(Saved data entries)
☆ ☆ ☆ ☆ ☆

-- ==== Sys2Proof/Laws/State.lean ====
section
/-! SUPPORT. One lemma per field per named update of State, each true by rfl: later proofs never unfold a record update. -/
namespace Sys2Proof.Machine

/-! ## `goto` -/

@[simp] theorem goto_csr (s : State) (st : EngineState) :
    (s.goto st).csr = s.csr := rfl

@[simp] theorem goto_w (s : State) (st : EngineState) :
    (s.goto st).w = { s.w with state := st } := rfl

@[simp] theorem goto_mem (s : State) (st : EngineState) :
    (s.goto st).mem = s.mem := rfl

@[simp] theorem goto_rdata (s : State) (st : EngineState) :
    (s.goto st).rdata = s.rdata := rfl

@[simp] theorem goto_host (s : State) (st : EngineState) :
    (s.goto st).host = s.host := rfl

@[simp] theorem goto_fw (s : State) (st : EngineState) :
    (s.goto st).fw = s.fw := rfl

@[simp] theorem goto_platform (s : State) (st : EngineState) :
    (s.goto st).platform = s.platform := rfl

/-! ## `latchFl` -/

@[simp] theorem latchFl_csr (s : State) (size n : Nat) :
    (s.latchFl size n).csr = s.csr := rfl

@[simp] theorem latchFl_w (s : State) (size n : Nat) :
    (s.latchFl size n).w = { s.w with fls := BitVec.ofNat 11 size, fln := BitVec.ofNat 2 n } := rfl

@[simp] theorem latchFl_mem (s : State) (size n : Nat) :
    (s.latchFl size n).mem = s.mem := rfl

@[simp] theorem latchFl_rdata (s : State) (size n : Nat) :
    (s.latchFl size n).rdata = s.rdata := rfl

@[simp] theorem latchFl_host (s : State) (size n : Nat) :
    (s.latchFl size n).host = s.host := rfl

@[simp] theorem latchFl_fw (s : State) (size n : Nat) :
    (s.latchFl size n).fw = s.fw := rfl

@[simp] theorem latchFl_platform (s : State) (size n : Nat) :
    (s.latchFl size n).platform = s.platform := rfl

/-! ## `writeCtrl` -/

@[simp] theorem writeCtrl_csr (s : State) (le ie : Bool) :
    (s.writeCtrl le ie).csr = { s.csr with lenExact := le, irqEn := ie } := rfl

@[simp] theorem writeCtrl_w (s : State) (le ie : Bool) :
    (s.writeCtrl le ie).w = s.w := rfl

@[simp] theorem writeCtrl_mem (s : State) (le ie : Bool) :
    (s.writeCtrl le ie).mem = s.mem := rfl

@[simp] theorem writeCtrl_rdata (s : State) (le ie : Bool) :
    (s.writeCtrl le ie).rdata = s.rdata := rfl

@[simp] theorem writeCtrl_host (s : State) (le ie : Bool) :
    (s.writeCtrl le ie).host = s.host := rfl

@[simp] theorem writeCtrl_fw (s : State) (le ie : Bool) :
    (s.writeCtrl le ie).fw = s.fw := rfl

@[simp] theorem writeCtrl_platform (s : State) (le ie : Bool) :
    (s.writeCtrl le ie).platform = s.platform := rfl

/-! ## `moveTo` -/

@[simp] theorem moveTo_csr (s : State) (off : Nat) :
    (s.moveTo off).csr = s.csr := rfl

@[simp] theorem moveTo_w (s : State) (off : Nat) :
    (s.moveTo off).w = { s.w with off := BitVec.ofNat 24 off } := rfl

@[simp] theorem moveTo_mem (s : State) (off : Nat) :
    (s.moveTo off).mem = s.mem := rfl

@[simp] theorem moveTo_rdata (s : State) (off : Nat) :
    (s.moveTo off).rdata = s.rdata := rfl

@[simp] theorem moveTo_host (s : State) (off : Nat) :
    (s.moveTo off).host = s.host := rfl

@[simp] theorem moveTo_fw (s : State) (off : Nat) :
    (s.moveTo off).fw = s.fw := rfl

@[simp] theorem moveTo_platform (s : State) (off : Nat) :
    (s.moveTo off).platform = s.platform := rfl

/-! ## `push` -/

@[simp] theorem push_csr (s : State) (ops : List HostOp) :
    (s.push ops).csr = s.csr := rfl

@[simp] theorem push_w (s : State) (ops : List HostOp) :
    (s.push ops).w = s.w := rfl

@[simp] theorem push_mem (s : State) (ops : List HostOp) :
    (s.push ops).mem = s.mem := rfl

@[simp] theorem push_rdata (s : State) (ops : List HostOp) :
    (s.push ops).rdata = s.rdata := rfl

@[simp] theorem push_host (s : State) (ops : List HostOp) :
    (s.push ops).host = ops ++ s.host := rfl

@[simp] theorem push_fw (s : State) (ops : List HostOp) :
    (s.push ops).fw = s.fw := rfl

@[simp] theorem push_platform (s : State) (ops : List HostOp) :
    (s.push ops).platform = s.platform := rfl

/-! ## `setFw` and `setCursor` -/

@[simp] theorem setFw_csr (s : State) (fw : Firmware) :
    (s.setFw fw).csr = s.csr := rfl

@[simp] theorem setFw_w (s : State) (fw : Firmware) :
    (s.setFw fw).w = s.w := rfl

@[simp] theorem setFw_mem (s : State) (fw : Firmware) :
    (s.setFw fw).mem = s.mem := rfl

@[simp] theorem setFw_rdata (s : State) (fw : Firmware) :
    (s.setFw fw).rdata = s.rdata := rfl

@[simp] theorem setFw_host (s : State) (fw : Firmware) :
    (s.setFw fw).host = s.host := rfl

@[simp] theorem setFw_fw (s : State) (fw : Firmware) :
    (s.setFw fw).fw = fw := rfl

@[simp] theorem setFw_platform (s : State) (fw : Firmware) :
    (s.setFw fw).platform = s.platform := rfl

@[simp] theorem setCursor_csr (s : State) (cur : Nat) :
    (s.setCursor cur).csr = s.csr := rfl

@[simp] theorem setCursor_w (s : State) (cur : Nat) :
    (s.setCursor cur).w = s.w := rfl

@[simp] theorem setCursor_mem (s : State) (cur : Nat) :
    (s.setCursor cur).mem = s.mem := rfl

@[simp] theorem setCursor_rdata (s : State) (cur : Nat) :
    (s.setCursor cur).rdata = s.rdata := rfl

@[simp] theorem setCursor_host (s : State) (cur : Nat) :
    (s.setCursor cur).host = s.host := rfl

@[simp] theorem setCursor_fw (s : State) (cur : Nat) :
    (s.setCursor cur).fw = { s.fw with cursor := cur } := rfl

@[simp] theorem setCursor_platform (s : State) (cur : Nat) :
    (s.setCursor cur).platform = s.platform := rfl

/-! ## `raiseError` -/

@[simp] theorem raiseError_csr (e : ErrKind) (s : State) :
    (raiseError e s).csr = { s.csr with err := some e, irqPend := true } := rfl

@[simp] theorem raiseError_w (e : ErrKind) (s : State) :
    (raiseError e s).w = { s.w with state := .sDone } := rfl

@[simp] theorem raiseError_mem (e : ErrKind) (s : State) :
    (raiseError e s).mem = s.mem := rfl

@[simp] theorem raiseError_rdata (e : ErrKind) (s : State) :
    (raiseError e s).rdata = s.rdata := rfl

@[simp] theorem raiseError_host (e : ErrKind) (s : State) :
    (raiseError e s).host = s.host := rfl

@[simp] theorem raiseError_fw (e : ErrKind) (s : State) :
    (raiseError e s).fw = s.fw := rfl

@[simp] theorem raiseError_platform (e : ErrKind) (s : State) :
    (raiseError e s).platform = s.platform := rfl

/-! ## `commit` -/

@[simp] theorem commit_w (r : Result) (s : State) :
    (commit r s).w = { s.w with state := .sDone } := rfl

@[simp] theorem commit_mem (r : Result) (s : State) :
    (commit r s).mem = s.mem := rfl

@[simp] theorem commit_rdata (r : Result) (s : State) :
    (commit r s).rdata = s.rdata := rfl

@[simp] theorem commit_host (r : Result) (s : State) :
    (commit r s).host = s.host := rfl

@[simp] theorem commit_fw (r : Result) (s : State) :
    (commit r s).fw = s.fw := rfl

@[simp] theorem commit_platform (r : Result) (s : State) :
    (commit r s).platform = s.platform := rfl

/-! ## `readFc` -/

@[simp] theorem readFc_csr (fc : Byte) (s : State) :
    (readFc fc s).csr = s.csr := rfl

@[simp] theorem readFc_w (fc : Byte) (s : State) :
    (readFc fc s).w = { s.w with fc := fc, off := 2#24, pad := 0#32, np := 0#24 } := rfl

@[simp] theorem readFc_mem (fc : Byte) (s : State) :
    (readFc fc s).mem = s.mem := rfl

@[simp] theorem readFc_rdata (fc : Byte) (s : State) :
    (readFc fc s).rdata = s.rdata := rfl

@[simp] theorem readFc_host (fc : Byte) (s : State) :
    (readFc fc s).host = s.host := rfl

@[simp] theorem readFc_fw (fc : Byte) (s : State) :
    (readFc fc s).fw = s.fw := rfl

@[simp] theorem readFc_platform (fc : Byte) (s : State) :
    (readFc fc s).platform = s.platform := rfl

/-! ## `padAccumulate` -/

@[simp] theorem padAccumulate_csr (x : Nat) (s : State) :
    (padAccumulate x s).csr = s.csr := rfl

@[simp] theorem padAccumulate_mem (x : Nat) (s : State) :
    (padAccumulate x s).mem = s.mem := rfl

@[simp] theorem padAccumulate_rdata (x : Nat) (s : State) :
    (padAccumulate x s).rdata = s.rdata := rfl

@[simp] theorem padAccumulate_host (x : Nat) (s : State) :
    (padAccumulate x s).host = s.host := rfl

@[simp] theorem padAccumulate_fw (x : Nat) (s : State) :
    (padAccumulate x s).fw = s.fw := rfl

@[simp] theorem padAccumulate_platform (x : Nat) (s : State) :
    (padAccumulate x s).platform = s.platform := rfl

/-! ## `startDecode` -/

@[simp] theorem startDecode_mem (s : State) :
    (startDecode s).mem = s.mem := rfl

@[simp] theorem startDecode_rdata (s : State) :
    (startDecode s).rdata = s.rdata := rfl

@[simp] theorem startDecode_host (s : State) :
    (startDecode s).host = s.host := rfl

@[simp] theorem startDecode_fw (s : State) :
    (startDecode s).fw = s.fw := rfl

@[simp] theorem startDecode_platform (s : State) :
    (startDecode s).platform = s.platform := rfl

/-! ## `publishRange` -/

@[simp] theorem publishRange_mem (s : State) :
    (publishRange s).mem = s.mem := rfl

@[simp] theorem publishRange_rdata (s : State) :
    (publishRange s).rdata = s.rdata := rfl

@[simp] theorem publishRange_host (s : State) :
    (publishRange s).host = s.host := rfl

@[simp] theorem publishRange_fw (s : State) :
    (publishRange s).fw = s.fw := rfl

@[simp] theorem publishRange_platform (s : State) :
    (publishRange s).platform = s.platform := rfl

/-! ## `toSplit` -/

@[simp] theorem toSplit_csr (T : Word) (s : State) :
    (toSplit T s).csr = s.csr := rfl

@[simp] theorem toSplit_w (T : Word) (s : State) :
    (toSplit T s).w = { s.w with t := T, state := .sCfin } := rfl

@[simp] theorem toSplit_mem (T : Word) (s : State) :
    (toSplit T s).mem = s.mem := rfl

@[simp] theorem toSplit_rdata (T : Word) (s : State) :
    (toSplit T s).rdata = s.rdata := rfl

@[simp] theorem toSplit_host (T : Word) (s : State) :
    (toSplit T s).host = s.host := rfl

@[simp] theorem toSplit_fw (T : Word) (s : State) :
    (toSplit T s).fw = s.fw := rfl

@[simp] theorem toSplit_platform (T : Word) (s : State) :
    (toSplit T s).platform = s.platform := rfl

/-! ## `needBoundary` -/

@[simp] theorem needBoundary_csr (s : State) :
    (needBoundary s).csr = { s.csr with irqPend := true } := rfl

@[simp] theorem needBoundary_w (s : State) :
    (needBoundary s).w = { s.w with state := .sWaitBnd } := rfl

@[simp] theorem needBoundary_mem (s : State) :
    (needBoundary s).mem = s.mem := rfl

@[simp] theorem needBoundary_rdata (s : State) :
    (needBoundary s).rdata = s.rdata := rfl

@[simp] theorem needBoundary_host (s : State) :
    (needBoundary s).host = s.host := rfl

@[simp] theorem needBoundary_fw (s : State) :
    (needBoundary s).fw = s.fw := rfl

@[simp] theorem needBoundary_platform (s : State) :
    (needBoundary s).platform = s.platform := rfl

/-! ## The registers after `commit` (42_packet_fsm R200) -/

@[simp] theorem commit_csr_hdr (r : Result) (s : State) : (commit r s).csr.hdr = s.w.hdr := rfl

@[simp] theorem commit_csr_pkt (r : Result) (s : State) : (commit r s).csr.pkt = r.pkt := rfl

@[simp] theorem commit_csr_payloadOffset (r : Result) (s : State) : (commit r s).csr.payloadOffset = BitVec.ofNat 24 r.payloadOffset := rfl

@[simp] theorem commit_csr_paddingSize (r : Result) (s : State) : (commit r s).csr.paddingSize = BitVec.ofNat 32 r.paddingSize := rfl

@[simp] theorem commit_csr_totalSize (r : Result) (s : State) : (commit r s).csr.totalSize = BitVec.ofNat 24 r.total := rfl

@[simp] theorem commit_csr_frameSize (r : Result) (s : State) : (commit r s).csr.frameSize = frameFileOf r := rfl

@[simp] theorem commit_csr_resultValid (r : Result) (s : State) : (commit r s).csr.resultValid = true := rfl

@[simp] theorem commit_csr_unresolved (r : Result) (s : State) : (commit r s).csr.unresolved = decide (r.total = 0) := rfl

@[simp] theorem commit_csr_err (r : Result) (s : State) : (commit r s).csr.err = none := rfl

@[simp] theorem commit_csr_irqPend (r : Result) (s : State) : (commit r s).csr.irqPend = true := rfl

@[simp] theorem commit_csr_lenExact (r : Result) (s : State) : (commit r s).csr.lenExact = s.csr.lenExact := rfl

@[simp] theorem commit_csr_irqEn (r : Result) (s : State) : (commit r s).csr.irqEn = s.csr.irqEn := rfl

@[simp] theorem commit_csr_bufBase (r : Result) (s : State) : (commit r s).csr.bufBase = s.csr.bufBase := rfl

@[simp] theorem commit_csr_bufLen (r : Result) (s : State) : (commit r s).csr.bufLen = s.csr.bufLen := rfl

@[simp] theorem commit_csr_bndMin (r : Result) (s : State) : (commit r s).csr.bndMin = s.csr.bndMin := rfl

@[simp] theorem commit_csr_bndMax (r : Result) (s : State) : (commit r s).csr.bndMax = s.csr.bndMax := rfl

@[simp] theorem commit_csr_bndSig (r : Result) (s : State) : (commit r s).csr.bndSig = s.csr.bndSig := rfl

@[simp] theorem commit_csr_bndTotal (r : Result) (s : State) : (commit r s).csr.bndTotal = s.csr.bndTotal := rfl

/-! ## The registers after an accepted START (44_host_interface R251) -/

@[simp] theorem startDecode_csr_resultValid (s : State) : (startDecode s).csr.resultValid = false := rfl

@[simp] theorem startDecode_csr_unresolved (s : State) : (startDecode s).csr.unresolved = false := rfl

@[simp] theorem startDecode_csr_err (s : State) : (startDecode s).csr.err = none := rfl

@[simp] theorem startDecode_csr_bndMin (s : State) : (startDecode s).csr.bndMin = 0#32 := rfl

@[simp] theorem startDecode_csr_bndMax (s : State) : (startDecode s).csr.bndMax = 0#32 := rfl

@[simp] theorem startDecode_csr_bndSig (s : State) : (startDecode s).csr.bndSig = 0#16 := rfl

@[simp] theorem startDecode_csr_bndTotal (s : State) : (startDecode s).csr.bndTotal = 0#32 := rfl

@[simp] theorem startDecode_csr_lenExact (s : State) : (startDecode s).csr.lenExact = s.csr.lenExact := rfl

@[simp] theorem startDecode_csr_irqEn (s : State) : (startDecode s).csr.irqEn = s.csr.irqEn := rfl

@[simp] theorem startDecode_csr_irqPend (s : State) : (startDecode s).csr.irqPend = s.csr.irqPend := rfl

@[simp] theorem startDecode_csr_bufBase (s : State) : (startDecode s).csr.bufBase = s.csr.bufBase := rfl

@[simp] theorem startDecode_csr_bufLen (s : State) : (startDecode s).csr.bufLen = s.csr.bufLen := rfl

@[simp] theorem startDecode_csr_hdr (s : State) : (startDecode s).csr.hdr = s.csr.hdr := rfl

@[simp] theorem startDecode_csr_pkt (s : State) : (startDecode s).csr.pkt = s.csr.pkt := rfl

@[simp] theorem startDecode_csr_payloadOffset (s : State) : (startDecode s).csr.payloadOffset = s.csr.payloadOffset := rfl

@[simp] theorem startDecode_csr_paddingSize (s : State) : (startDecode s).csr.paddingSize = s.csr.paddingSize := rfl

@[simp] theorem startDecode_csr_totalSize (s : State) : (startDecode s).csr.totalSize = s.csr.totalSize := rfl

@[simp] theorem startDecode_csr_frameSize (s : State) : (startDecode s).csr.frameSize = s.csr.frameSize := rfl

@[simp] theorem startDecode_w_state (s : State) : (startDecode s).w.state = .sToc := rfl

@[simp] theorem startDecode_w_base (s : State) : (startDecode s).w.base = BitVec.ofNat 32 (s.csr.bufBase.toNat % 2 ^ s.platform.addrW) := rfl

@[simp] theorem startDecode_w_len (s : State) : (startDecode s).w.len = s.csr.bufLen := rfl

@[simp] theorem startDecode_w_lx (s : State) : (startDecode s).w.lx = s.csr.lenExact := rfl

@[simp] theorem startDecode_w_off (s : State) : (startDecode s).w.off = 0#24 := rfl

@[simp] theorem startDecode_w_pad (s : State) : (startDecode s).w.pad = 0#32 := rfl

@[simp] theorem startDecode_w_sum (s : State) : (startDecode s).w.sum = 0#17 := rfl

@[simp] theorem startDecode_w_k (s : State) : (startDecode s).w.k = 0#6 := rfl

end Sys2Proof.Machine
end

☆ ☆ ☆ ☆ ☆

Report, as a bare number, how many lines above contain the string "paddingSize".

Answer to the problem ->
2